Critical (Rewards: 100-200 credits)
Vulnerabilities that could lead to:
- Remote code execution on TurboPentest infrastructure
- Access to other users' pentest results or account data
- Bypass of authentication to access any user's account
- Access to stored payment information or billing data
- Compromise of the webhook signing mechanism allowing forged notifications
High (Rewards: 50-100 credits)
Vulnerabilities that could lead to:
- Privilege escalation (regular user gaining admin access)
- Stored XSS that executes in other users' sessions
- IDOR (Insecure Direct Object Reference) exposing other users' data
- API authentication bypass
- Credit manipulation (spending others' credits or generating free credits)
Medium (Rewards: 20-50 credits)
Vulnerabilities that could lead to:
- Reflected XSS requiring user interaction
- CSRF on sensitive actions (password change, email change, API key generation)
- Information disclosure of non-sensitive internal data
- Rate limiting bypass on sensitive endpoints
- Insecure default configurations
Low (Rewards: 5-20 credits)
Vulnerabilities that could lead to:
- Missing security headers (with demonstrated impact)
- Verbose error messages revealing stack traces or internal paths
- Subdomain takeover on non-sensitive subdomains
- Email enumeration via login or registration endpoints
- Missing best practices with minimal security impact
Informational (No reward, but acknowledged)
- Theoretical vulnerabilities without a proof of concept
- Issues requiring unlikely or impractical attack scenarios
- Best practice recommendations without security impact
Reporting Process
How to Submit
- Email — Send your report to
security@turbopentest.com - Include — A clear description of the vulnerability, steps to reproduce, proof-of-concept (screenshot, video, or code), and the potential impact
- Do not — Exploit the vulnerability beyond what is necessary for the proof of concept. Do not access other users' data, exfiltrate data, or cause service disruption.
Report Template
Use this structure for your report:
Response Timeline
- Acknowledgment: Within 24 hours of submission
- Triage: Within 3 business days — we confirm validity and assign severity
- Fix: Depends on severity — Critical (24 hours), High (7 days), Medium (30 days), Low (90 days)

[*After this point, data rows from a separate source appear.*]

@[simp] theorem State.changeLease_pending (s : State) (p : Pool) (l : Lease) (x : Place) : (s.changeLease p l x).pending = s.pending := rfl
@[simp] theorem State.changeLease_power (s : State) (p : Pool) (l : Lease) (x : Place) : (s.changeLease p l x).power = s.power := rfl
@[simp] theorem State.changeLease_bus (s : State) (p : Pool) (l : Lease) (x : Place) : (s.changeLease p l x).bus = s.bus := rfl
@[simp] theorem State.changeLease_store (s : State) (p : Pool) (l : Lease) (x : Place) : (s.changeLease p l x).store = s.store := rfl
@[simp] theorem State.changeLease_port (s : State) (p : Pool) (l : Lease) (x : Place) : (s.changeLease p l x).port = s.port := rfl
@[simp] theorem State.changeLease_att (s : State) (p : Pool) (l : Lease) (x : Place) : (s.changeLease p l x).att = s.att := rfl
@[simp] theorem State.changeLease_lease_ready (s : State) (p : Pool) (l : Lease) (x : Place) :
    (s.changeLease p l x).lease.ready = s.lease.ready := rfl
@[simp] theorem State.changeLease_lease_table (s : State) (p : Pool) (l : Lease) (x : Place) :
    (s.changeLease p l x).lease.table = s.lease.table.set p { s.entry p with lease := l, mark := true } := rfl
@[simp] theorem State.changeLease_lease_freeList (s : State) (p : Pool) (l : Lease) (x : Place) :
    (s.changeLease p l x).lease.freeList = moveInFreeList s.lease.freeList p (s.leaseOf p) l x := rfl
@[simp] theorem State.changeLease_lease_slots (s : State) (p : Pool) (l : Lease) (x : Place) :
    (s.changeLease p l x).lease.slots = emptiedSlots s.lease.slots (s.leaseOf p) := rfl
@[simp] theorem State.changeLease_lease_classes (s : State) (p : Pool) (l : Lease) (x : Place) :
    (s.changeLease p l x).lease.classes = s.lease.classes := rfl
@[simp] theorem State.changeLease_lease_timing (s : State) (p : Pool) (l : Lease) (x : Place) :
    (s.changeLease p l x).lease.timing = s.lease.timing := rfl
@[simp] theorem State.changeLease_lease_clock (s : State) (p : Pool) (l : Lease) (x : Place) :
    (s.changeLease p l x).lease.clock = s.lease.clock := rfl
@[simp] theorem State.changeLease_lease_window (s : State) (p : Pool) (l : Lease) (x : Place) :
    (s.changeLease p l x).lease.window = s.lease.window := rfl

@[simp] theorem State.enqueue_pending (s : State) (m : Message) : (s.enqueue m).pending = s.pending := rfl
@[simp] theorem State.enqueue_power (s : State) (m : Message) : (s.enqueue m).power = s.power := rfl
@[simp] theorem State.enqueue_lease (s : State) (m : Message) : (s.enqueue m).lease = s.lease := rfl
@[simp] theorem State.enqueue_store (s : State) (m : Message) : (s.enqueue m).store = s.store := rfl
@[simp] theorem State.enqueue_port (s : State) (m : Message) : (s.enqueue m).port = s.port := rfl
@[simp] theorem State.enqueue_att (s : State) (m : Message) : (s.enqueue m).att = s.att := rfl
@[simp] theorem State.enqueue_bus_engine (s : State) (m : Message) :
    (s.enqueue m).bus.engine = s.bus.engine := rfl
@[simp] theorem State.enqueue_bus_fast (s : State) (m : Message) :
    (s.enqueue m).bus.fast = s.bus.fast := rfl
@[simp] theorem State.enqueue_bus_queue (s : State) (m : Message) :
    (s.enqueue m).bus.queue = s.bus.queue ++ [m] := rfl
@[simp] theorem State.enqueue_bus_current (s : State) (m : Message) :
    (s.enqueue m).bus.current = s.bus.current := rfl
@[simp] theorem State.enqueue_bus_reports (s : State) (m : Message) :
    (s.enqueue m).bus.reports = s.bus.reports := rfl
@[simp] theorem State.enqueue_bus_watch (s : State) (m : Message) :
    (s.enqueue m).bus.watch = s.bus.watch := rfl
@[simp] theorem State.enqueue_bus_lastCut (s : State) (m : Message) :
    (s.enqueue m).bus.lastCut = s.bus.lastCut := rfl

- Reward: Credits issued within 5 business days of fix deployment
- Disclosure: Coordinated disclosure allowed 90 days after fix, or earlier with mutual agreement
Responsible Disclosure
TurboPentest follows a coordinated disclosure model:
- Do not disclose publicly until the fix is deployed and the disclosure window has passed
- Do not test against other users' accounts — Create your own test accounts
- Stop testing if you access real user data — Report immediately and do not proceed further
- Do not automate at scale — Manual testing with reasonable request volumes only
Researchers who follow responsible disclosure practices receive public acknowledgment on our security hall of fame (with permission).
Hall of Fame
The TurboPentest Security Hall of Fame (turbopentest.com/security/hall-of-fame) recognizes researchers who have responsibly disclosed valid vulnerabilities. Entries include the researcher's name (or handle), the date, and the severity tier. Specific vulnerability details are not published.
Being listed on the Hall of Fame requires:
- A valid, in-scope report
- Following responsible disclosure practices
- Opting in to public acknowledgment
Bug Bounty Hunter Discord Role
Researchers who submit at least one valid report earn the Bug Bounty Hunter role on the TurboPentest Discord server. This role provides recognition and access to the #bug-bounty channel for discussing security research methodology with other hunters.